The fantasy in Europe is of brown women bearing white children, whereas many clients are NRIs. And Anand’s Hindu, English, Christian surrogate mothers do not feel exploited, they see the clinic’s director as a matriarchal demigoddess saving two women’s lives.” Bjerg turned research into a performance with the universal leitmotif of a wedding, underscoring the family. The plotless docudrama begins with the market inviting clients, as blogs present surrogate mothers. Part two follows clients.

Finally Pande “lectures”, as pieces of embroidery by the surrogate mothers (their endless real-life pastime) are hung up. Bjerg was shattered more by encounters with clients, whose long-term infertility treatments had made them lose their sense of ethical borders. In the scene where scanning determines foetal reduction, the Indian mother cannot understand why the extra embryo has to be destroyed, why a client who wants twins cannot manage triplets. During this “photographing” session of a made-to-order “medical baby”, she feels something cold on her stomach — the client’s mobile phone through which the “father”, waiting abroad, hears foetal heartbeats.

Some clients did develop sisterly bonds with the surrogate mother, enough to care for her future needs.
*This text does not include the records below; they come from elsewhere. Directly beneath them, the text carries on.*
-- ==== Sys2Proof/Machine/Start.lean ====
section
/-! DEFINITION. Module reset and its release, the start sequence, the test evaluator and the shutdown self-test, and the clock
supervision (R31, R294 to R310). -/

namespace Sys2Proof.Machine
open Sys2Proof

/-! ### Test steps and verdicts (R301 to R303) -/

/-- Table 11-5: the number after T and the segments of each step, in the order of the table. -/
def stepTable : List (Nat × Nat) :=
  [(1, 600), (2, 400), (3, 410), (4, 50), (5, 10), (6, 20), (11, 3), (12, 16), (13, 16), (14, 200), (15, 30), (10, 2), (8, 10),
   (7, 10), (9, 64)]

/-- The steps of a test: 1 a quick start, 2 a full start, 3 a shutdown self-test. -/
def stepsOf (kind : Nat) : List (Nat × Nat) :=
  match kind with
  | 1 => stepTable.filter (fun p => decide (p.1 ∈ [4, 5, 6, 12, 13, 15, 10]))
  | 2 => stepTable.filter (fun p => decide (p.1 ≠ 14))
  | _ => stepTable

/-- Segments of a test. -/
def segmentsOf (kind : Nat) : Nat := ((stepsOf kind).map Prod.snd).sum

/-- The step of a test that its next segment belongs to. -/
def Tst.stepNow (t : Tst) : Option (Nat × Nat) := (stepsOf t.kind.toNat)[t.step]?

/-- The check value of the running vital firmware (MOD_FW_ACT). -/
def State.fwCheckNow (s : State) : BitVec 64 := s.img.fwRunning.getD Config.firmwareCheck

/-- The completion token (R302): kind, count, step signatures in the order run, firmware check value, hardware serial number. -/
def completionToken (kind : Nat) (count : BitVec 16) (sigs : List Word) (fw : BitVec 64) : BitVec 64 :=
  crc64 (BitVec.ofNat 8 kind :: toBytes 2 count.toNat ++ sigs.flatMap (fun w => toBytes 4 w.toNat) ++ toBytes 8 fw.toNat ++
    toBytes 6 Config.hwSerial.toNat)

/-- A record's token recomputes. -/
def TestRecord.tokenOk (r : TestRecord) : Bool :=
  decide (r.token = some (completionToken r.kind r.count r.sigs r.fw))

/-- A record allows a quick start (TST_RESULT.QUICK_OK, R294). -/
def State.quickOk (s : State) : Bool :=
  match s.tst.record with
  | some r => decide (r.kind = 3 ∧ r.verdict = 1) && r.tokenOk && decide (r.fw = s.fwCheckNow)
  | none => false

/-- Causes of a reset after which a quick start is possible (R294). -/
def ResetCause.quick (c : ResetCause) : Bool := decide (c = .powerOn ∨ c = .button ∨ c = .testDone)

/-- A test begins: count and signatures start afresh. -/
def Tst.fresh (kind : Nat) (t : Tst) : Tst :=
  { t with
    kind := BitVec.ofNat 2 kind, step := 0, segs := 0, count := 0, expected := BitVec.ofNat 16 (segmentsOf kind)
    acc := 0xFFFFFFFF, sigs := [], failStep := 0, sig := 0, sigExp := 0, held := false, pauseSince := none }

/-! ### Release of module reset (R294, R295) -/

/-- A new recorder epoch opens with event 0003h (R322). -/
def State.newEpoch (s : State) (step : Int) : State :=
  let s := { s with mgt := { s.mgt with epoch := s.mgt.epoch + 1 } }
  s.event 0x0003 0xFFFF (BitVec.ofNat 48 (s.mgt.epoch.toNat * 2 ^ 32 + (BitVec.ofInt 32 step).toNat))
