/-- The publication at a tick: one image per engine, then what the frames bring with them. -/
def State.publishAll (s : State) (m : TickMeas) (stepFrame : Bool) : State :=
  let s := (allFin 4).foldl (fun (s : State) (e : Fin 4) =>
    (s.modEngine e (Engine.measure m.cyc[e] m.sched[e])).judgeFrame (s.cyclesBad m.cyc[e] stepFrame) m.sched[e] e) s
  let s := s.releaseFrames (s.engines.map (fun (g : Engine) => g.done.isSome))
  let ws := s.finished
  let news := !ws.isEmpty || (allFin 4).any (fun e => (s.engines[e]).haltDue && decide ((s.engines[e]).haltAt < (s.engines[e]).frame))
  let s := (allFin 4).foldl State.publish (if news then { s with clk := { s.clk with imageTb := s.clk.tickTb } } else s)
  let s := ws.foldl (fun (s : State) p => s.publishLogs p.2) s
  let s := ws.foldl (fun (s : State) p => s.publishOps p.2) s
  let s := ws.foldl (fun (s : State) p => s.provedFrame p.1) s
  let s := (allFin 4).foldl State.answerHalted s
  let s := (allFin 4).foldl State.impose { s with engines := s.engines.map Engine.detachAtTick }
  s.updateVos.showPublished

/-- The sampling at a tick. -/
def State.sampleAll (s : State) (m : TickMeas) : State :=
  let sn := s.snap
  let s := s.sampleRemote
  let s := (allFin 4).foldl State.passCommands s
  let s := (allFin 4).foldl State.handCommands s
  let s := (allFin 4).foldl State.dualCommands s
  (allFin 4).foldl (fun s e => s.openEngine sn m e) s

/-- The frames of the slots that start at the next tick (R185). A step at this tick changes which slots these are: its own row
fixes the frames then. -/
def State.armAll (s : State) : State :=
  if s.clk.stepDue.isSome ∨ s.clk.extDue.isSome then s.signCodes else ((allFin 8).foldl State.armLink s).signCodes

/-- TICK (R19 to R28): one that comes later than 525 µs after the last one resets the module (R31). -/
def execTick (m : TickMeas) (s : State) : Out :=
  if s.clk.tickAt + 525000 < s.now then clockFault 0x0133 s
  else s.when (!s.inReset) (fun s =>
    let step := s.clk.stepFrame
    let old := s.tickNo
    let s := s.clockTick
    let s := m.sessions.foldl (fun (s : State) p => s.modEngine p.1 (Engine.debugAct p.2)) s
    let s := ((s.fieldAtTick old).suppliesAtTick m).chansAtTick
    let s := { s with vis := s.vis.map (Vi.atTick s.now) }
    let s := if step then s.resetAllChans false else s
    let s := s.returnLanesAtTick.portsAtTick
    let s := s.publishAll m step
    if s.inReset then s
    else
      let s := s.sampleAll m
      let s := { s with mgt := { s.mgt with
        pw := if s.mgt.pw = PwState.starting then PwState.running else s.mgt.pw
        recOk := s.mgt.recOk || decide (s.mgt.pw ≠ PwState.restarting) } }
      let s := s.drainQueue
      State.armAll { s with clk := { s.clk with signed := s.signer.isSome } })

end Sys2Proof.Machine
end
A Japanese couple even gifted a computer to the birth mother to stay in touch with her child. “Such transparency may reduce heartbreaks,” Bjerg sighs.

How did she achieve directorial distance from the disquieting subject? “I am not alone,” says she, “I’d have never manipulated Amrita’s research without her as my actor and expert analyst.” The play uses technology to both highlight and control emotions. Situational humour is deployed to banish bathos. Nor are the surrogates always seen as victims lying in beds, they also sing a happy chorus. Made in India has been described as exemplary and creative in structure and content, and as a fun performance of collages, providing a “sharp analysis of global capitalism and extreme economic inequality... of people perceived as services and commodities on an assembly line.” Amrita Pande’s strong presence is commended, as also Bjerg’s nuanced direction, which allows the audience to reflect and question.

In our muddled world today, we look to our arts not just to please us, but provoke us into recognising values, often dimmed by the miasma of expediency. We need live performances that shock, move and strengthen our minds to rupture comfortable illusions, to grasp the unchanging, and find the unchangeable.

The author is a playwright, theatre director, musician and journalist, writing on the performing arts, cinema and literature.